Equivalent Stress Block Parameters for Fly Ash-Based Geopolymer Concrete Structural Elements

Abstract

Research on the design of structural members made from geopolymer concrete (GPC) remains limited. This study investigates the applicability of equivalent rectangular stress block parameters, traditionally used for reinforced concrete design, in GPC structural elements. We conducted experimental tests on 20 columns (16 GPC, 4 Ordinary Portland Cement [OPC]) and 15 beams (12 GPC, 3 OPC) produced using fly ash-based GPC and standard OPC. These tests involved subjecting the specimens to various loading conditions to measure their ultimate compressive strength and strain.
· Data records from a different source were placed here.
-- ==== Sys2Proof/Syntax.lean ====
section
/-! DEFINITION. The ONE syntax of the machine's steps: a constructor for every row of the opcode table.
A core word carries the fields its encoding has (R25), W among them; a command carries the core that
pushed it and its 256 bits (R40); every other row carries the names of the unit and the item it acts on. -/

namespace Sys2Proof
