/-- The command word of a command row; none for the other rows (R40). -/
def encodeCommand : Instr → Option (BitVec 256)
  | .add _ _ _ _ => none
  | .sub _ _ _ _ => none
  | .mul _ _ _ _ => none
  | .mulh _ _ _ _ => none
  | .mulhu _ _ _ _ => none
  | .div _ _ _ _ => none
  | .divu _ _ _ _ => none
  | .rem _ _ _ _ => none
  | .remu _ _ _ _ => none
  | .and _ _ _ _ => none
  | .or _ _ _ _ => none
  | .xor _ _ _ _ => none
  | .andn _ _ _ _ => none
  | .orn _ _ _ _ => none
  | .sll _ _ _ _ => none
  | .srl _ _ _ _ => none
  | .sra _ _ _ _ => none
  | .rol _ _ _ _ => none
  | .min _ _ _ _ => none
  | .max _ _ _ _ => none
  | .minu _ _ _ _ => none
  | .maxu _ _ _ _ => none
  | .slt _ _ _ _ => none
  | .sltu _ _ _ _ => none
  | .seq _ _ _ _ => none
  | .clz _ _ _ => none
  | .ctz _ _ _ => none
  | .popc _ _ _ => none
  | .sel _ _ _ _ _ => none
  | .ext _ _ _ _ _ => none
  | .exts _ _ _ _ _ => none
  | .ins _ _ _ _ _ => none
  | .addi _ _ _ _ => none
  | .andi _ _ _ _ => none
  | .ori _ _ _ _ => none
  | .xori _ _ _ _ => none
  | .slli _ _ _ _ => none
  | .srli _ _ _ _ => none
  | .srai _ _ _ _ => none
  | .slti _ _ _ _ => none
  | .sltiu _ _ _ _ => none
  | .lui _ _ _ => none
  | .auipc _ _ _ => none
  | .fadd _ _ _ _ _ => none
  | .fsub _ _ _ _ _ => none
  | .fmul _ _ _ _ _ => none
  | .fmin _ _ _ _ _ => none
  | .fmax _ _ _ _ _ => none
  | .fdiv _ _ _ _ _ => none
  | .fsqrt _ _ _ _ => none
  | .fcmpLt _ _ _ _ _ => none
  | .fcmpLe _ _ _ _ _ => none
  | .fcmpEq _ _ _ _ _ => none
  | .fclass _ _ _ _ => none
  | .fma _ _ _ _ _ _ => none
  | .fcvt _ _ _ _ _ _ => none
  | .beq _ _ _ _ => none
  | .bne _ _ _ _ => none
  | .blt _ _ _ _ => none
  | .bge _ _ _ _ => none
  | .bltu _ _ _ _ => none
  | .bgeu _ _ _ _ => none
  | .j _ _ => none
  | .jal _ _ => none
  | .jalr _ _ _ _ => none
  | .tend _ _ _ => none
  | .yield _ _ => none
  | .csrr _ _ _ => none
  | .csrw _ _ _ _ => none
  | .csrs _ _ _ _ => none
  | .csrc _ _ _ _ => none
  | .ldB _ _ _ _ => none
  | .ldBz _ _ _ _ => none
  | .ldH _ _ _ _ => none
  | .ldHz _ _ _ _ => none
  | .ldW _ _ _ _ => none
  | .ldWz _ _ _ _ => none
  | .ldD _ _ _ _ => none
  | .stB _ _ _ _ => none
  | .stH _ _ _ _ => none
  | .stW _ _ _ _ => none
  | .stD _ _ _ _ => none
  | .ldAcq _ _ _ _ _ => none
  | .stRel _ _ _ _ _ => none
  | .fenceFull _ _ => none
  | .fenceAcq _ _ => none
  | .fenceRel _ _ => none
  | .amoAdd _ _ _ _ _ => none
  | .amoAnd _ _ _ _ _ => none
  | .amoOr _ _ _ _ _ => none
  | .amoXor _ _ _ _ _ => none
  | .amoMin _ _ _ _ _ => none
  | .amoMax _ _ _ _ _ => none
  | .amoMinu _ _ _ _ _ => none
  | .amoMaxu _ _ _ _ _ => none
  | .amoSwap _ _ _ _ _ => none
  | .amoFaddF32 _ _ _ _ => none
  | .amoFaddBf16 _ _ _ _ => none
  | .amoFmaxF32 _ _ _ _ => none
  | .casI64 _ _ _ _ _ => none
  | .casI32 _ _ _ _ _ => none
  | .dadd _ _ _ _ _ => none
  | .cadd _ _ _ _ _ => none
  | .dseal _ _ _ => none
  | .tlnew _ _ _ _ => none
  | .tlfree _ _ => none
  | .send _ _ _ _ _ => none
  | .post _ _ _ _ => none
  | .reply _ _ _ => none
  | .replyTo _ _ _ _ => none
  | .promise _ _ => none
  | .chopen _ _ _ _ => none
  | .chclose _ _ => none
  | .nstat _ _ _ _ => none
  | .tsub _ _ _ _ => none
  | .krel _ _ => none
  | .kheld _ _ _ => none
  | .bara _ _ => none
  | .barw _ => none
  | .bar _ _ => none
  | .mrls _ => none
  | .push _ _ _ => none
  | .pushm _ _ _ _ _ => none
  | .pop _ _ _ => none
  | .qstat _ _ _ => none
  | .tldr _ _ _ _ _ _ => none
  | .tstr _ _ _ _ _ _ => none
  | .tld _ _ _ _ => none
  | .tst _ _ _ _ => none
  | .vadd _ _ _ _ _ _ => none
  | .vaddX _ _ _ _ _ _ => none
  | .vsub _ _ _ _ _ _ => none
  | .vsubX _ _ _ _ _ _ => none
  | .vmul _ _ _ _ _ _ => none
  | .vmulX _ _ _ _ _ _ => none
  | .vmin _ _ _ _ _ _ => none
  | .vminX _ _ _ _ _ _ => none
  | .vmax _ _ _ _ _ _ => none
  | .vmaxX _ _ _ _ _ _ => none
  | .vabs _ _ _ _ _ => none
  | .vabsX _ _ _ _ _ => none
  | .vneg _ _ _ _ _ => none
  | .vnegX _ _ _ _ _ => none
  | .vand _ _ _ _ _ _ => none
  | .vandX _ _ _ _ _ _ => none
  | .vor _ _ _ _ _ _ => none
  | .vorX _ _ _ _ _ _ => none
  | .vxor _ _ _ _ _ _ => none
  | .vxorX _ _ _ _ _ _ => none
  | .vshl _ _ _ _ _ _ => none
  | .vshlX _ _ _ _ _ _ => none
  | .vshr _ _ _ _ _ _ => none
  | .vshrX _ _ _ _ _ _ => none
  | .vsra _ _ _ _ _ _ => none
  | .vsraX _ _ _ _ _ _ => none
  | .vcmpLt _ _ _ _ _ _ => none
  | .vcmpLtX _ _ _ _ _ _ => none
  | .vcmpLe _ _ _ _ _ _ => none
  | .vcmpLeX _ _ _ _ _ _ => none
  | .vcmpEq _ _ _ _ _ _ => none
  | .vcmpEqX _ _ _ _ _ _ => none
  | .vsel _ _ _ _ _ _ => none
  | .vselX _ _ _ _ _ _ => none
  | .vmov _ _ _ _ _ => none
  | .vmovX _ _ _ _ _ => none
  | .vfma _ _ _ _ _ _ => none
  | .vfmaX _ _ _ _ _ _ => none
  | .vrcp _ _ _ _ _ => none
  | .vrcpX _ _ _ _ _ => none
  | .vrsq _ _ _ _ _ => none
  | .vrsqX _ _ _ _ _ => none
  | .vrfn _ _ _ _ _ _ => none
  | .vrfnX _ _ _ _ _ _ => none
  | .vrfs _ _ _ _ _ _ => none
  | .vrfsX _ _ _ _ _ _ => none
  | .vexp2 _ _ _ _ _ => none
  | .vexp2X _ _ _ _ _ => none
  | .vlog2 _ _ _ _ _ => none
  | .vlog2X _ _ _ _ _ => none
  | .vcvt _ _ _ _ _ _ _ => none
  | .vcvtX _ _ _ _ _ _ _ => none
  | .vqnt _ _ _ _ _ _ => none
  | .vqntX _ _ _ _ _ _ => none
  | .vdq _ _ _ _ _ _ => none
  | .vdqX _ _ _ _ _ _ => none
  | .vredSum _ _ _ _ _ => none
  | .vredSumX _ _ _ _ _ => none
  | .vredMin _ _ _ _ _ => none
  | .vredMinX _ _ _ _ _ => none
  | .vredMax _ _ _ _ _ => none
  | .vredMaxX _ _ _ _ _ => none
  | .vredAmax _ _ _ _ _ => none
  | .vredAmaxX _ _ _ _ _ => none
  | .vscan _ _ _ _ _ => none
  | .vscanX _ _ _ _ _ => none
  | .vperm _ _ _ _ _ _ => none
  | .vins _ _ _ _ _ _ => none
  | .vext _ _ _ _ _ _ => none
  | .vbcast _ _ _ _ _ _ => none
  | .vneur _ _ _ _ _ _ => none
  | .mva _ _ _ _ _ => none
  | .amv _ _ _ _ _ => none
  | .trap _ _ => none
  | .sysc _ _ => none
  | .eret _ => none
  | .tlbi _ _ => none
  | .tlbiAll _ => none
  | .nlog _ _ _ => none
  | .ckpt _ _ _ _ => none
  | .ctxcQuery _ _ _ => none
  | .ctxcRdf _ _ _ => none
  | .ctxcWrf _ _ _ _ => none
  | .ctxcFrz _ _ _ => none
  | .ctxcThaw _ _ _ => none
  | .ctxcTear _ _ _ => none
  | .bfill _ cw => some cw
  | .badd _ cw => some cw
  | .baxpy _ cw => some cw
  | .bred _ cw => some cw
  | .mma _ cw => some cw
  | .mmz _ cw => some cw
  | .acrd _ cw => some cw
  | .acwr _ cw => some cw
  | .mtr _ cw => some cw
  | .wload _ cw => some cw
  | .wstore _ cw => some cw
  | .wstq _ cw => some cw
  | .wmcast _ cw => some cw
  | .wdeal _ cw => some cw
  | .wgather _ cw => some cw
  | .wscatter _ cw => some cw
  | .wfill _ cw => some cw
  | .signal _ cw => some cw
  | .illegalWord _ => none
  | .tendComplete _ => none
  | .yieldComplete _ => none
  | .stRelStoreLeaves _ _ => none
  | .caddAdditionSent _ _ => none
  | .tlnewAtCluster _ _ => none
  | .tlnewResult _ _ => none
  | .tlfreeArrival _ _ => none
  | .sendInject _ => none
  | .chopenAtTarget _ _ => none
  | .chopenResult _ _ => none
  | .tsubRecordWrite _ _ => none
  | .krelSent _ _ => none
  | .barArrivalSent _ _ => none
  | .pushEntersQueue _ _ => none
  | .vectorUnitStart _ => none
  | .rowWrite _ => none
  | .tlbiInvalidate _ _ _ _ _ => none
  | .qreqWrite _ _ => none
  | .oqcapWrite _ _ => none
  | .trapEntry _ => none
  | .watchdog _ => none
  | .translationWalk _ _ _ => none
  | .bankLoad _ => none
  | .bankStore _ => none
  | .rowLoadRequest _ => none
  | .rowStoreRequest _ => none
  | .scaleSlotWrite _ => none
  | .amoAtBank _ => none
  | .casAtBank _ => none
  | .counterAddAtBank _ => none
  | .daddAtBank _ => none
  | .dsealAtBank _ => none
  | .loadResponse _ => none
  | .storeAck _ => none
  | .rowLoadResponse _ => none
  | .flitInject _ => none
  | .flitArrival _ => none
  | .receiptArrival _ _ => none
  | .nakArrival _ _ _ => none
  | .injectionStop _ => none
  | .throttleWindow _ => none
  | .bulkDeferExpiry _ _ => none
  | .overflowWrite _ => none
  | .recall _ _ => none
  | .ovminRecomputeDone _ _ => none
  | .linkReplay _ _ _ => none
  | .retrainEnd _ _ => none
  | .pcieCompletionTimeout _ => none
  | .promiseArrival _ _ _ _ => none
  | .transit _ _ => none
  | .promiseSend _ _ => none
  | .askSend _ _ => none
  | .askArrival _ _ => none
  | .tokenStart _ => none
  | .surveyVisit _ => none
  | .survstall _ => none
  | .eventArrival _ _ _ _ _ _ => none
  | .taskEntry _ => none
  | .deskKreq _ _ _ _ _ => none
  | .kgrantArrival _ _ _ => none
  | .krefuseArrival _ _ _ => none
  | .keyRetry _ _ => none
  | .deskKrel _ _ _ _ _ => none
  | .deskKcancel _ _ _ _ _ => none
  | .krunAtDesk _ _ _ _ _ => none
  | .kqueryAtDesk _ _ => none
  | .kstatArrival _ _ => none
  | .wregAtSlice _ _ _ => none
  | .wmetArrival _ _ _ => none
  | .wrefuseArrival _ _ _ => none
  | .watchPoll _ _ _ => none
  | .wcancelAtSlice _ _ _ _ => none
  | .dwait _ _ => none
  | .dispatch _ => none
  | .priorityPromotion _ _ => none
  | .quadHoldRequest _ _ => none
  | .quadGangStart _ => none
  | .barrierArrival _ => none
  | .barrierExit _ => none
  | .barrierWake _ => none
  | .slwinWrite _ => none
  | .slwinSwitchDone _ _ => none
  | .slcolsWrite _ => none
  | .slcolsSwitch _ => none
  | .patrolScrub _ _ => none
  | .leaseGrant _ => none
  | .releaseMarkerHead _ => none
  | .waithRecheck _ _ => none
  | .engineCommandComplete _ _ _ => none
  | .sighAnswer _ _ _ => none
  | .scalingExchange _ _ => none
  | .mcastTransfer _ => none
  | .drainAddition _ _ => none
  | .freezeGraceEnd _ => none
  | .freezeDone _ => none
  | .thawDone _ => none
  | .pagePreserve _ _ => none
  | .archiveStart _ => none
  | .archivePage _ _ => none
  | .checkpointComplete _ => none
  | .nlctlWrite _ => none
  | .lnkstWrite _ => none
  | .cnrectWrite _ => none
  | .cnctlFence _ _ => none
  | .cnctlReset _ => none
  | .containmentResetDone _ => none
  | .registerWrite _ _ => none
  | .hostPostWrite _ _ _ _ => none
  | .hostPromise _ _ _ _ => none
  | .hostReplyWrite _ => none
  | .rrheadWrite _ _ => none
  | .vfbindWrite _ _ => none
  | .domidWrite _ => none
  | .firmwareRequestTake _ => none
  | .reductionDescriptorWrite _ => none
  | .reductionContribution _ _ _ _ _ _ => none
  | .fabricFrameArrival _ _ => none
  | .thermalTrip => none
  | .thermalRecover => none
  | .perstRelease => none
  | .contextCreate _ _ => none
  | .pcieCompletionArrival _ _ => none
The findings demonstrate that these factors significantly influence the stress block parameters in GPC samples. Notably, parameters k(1) and k(3) were compatible with ACI 318 and Eurocode 2 standards, with deviations within acceptable limits, supporting GPC's potential for use in conventional reinforced concrete frameworks. The study also reveals that GPC columns and beams have higher balanced reinforcement ratios than OPC, due to GPC's increased deformation capacity and strain values. According to the results, the average balanced reinforcement ratio of GPC column specimens is 30% higher than that of OPC, while that of GPC beam specimens is 6% higher. Variations in alkaline activation and curing methods did not significantly impact the equivalent stress block parameters. The change between the average equivalent stress block parameters obtained from GPC and OPC beam samples varies between 1% and 5%, while the change in column samples is around 1%. Although the longitudinal reinforcement ratios in the tests are variable, the averages of the calculated equivalent stress block parameters are close. The experimental results align with numerical analysis, emphasizing GPC's suitability as an alternative material in structural applications. These findings provide a basis for incorporating GPC into existing design standards, with adjustments for its distinct mechanical behavior.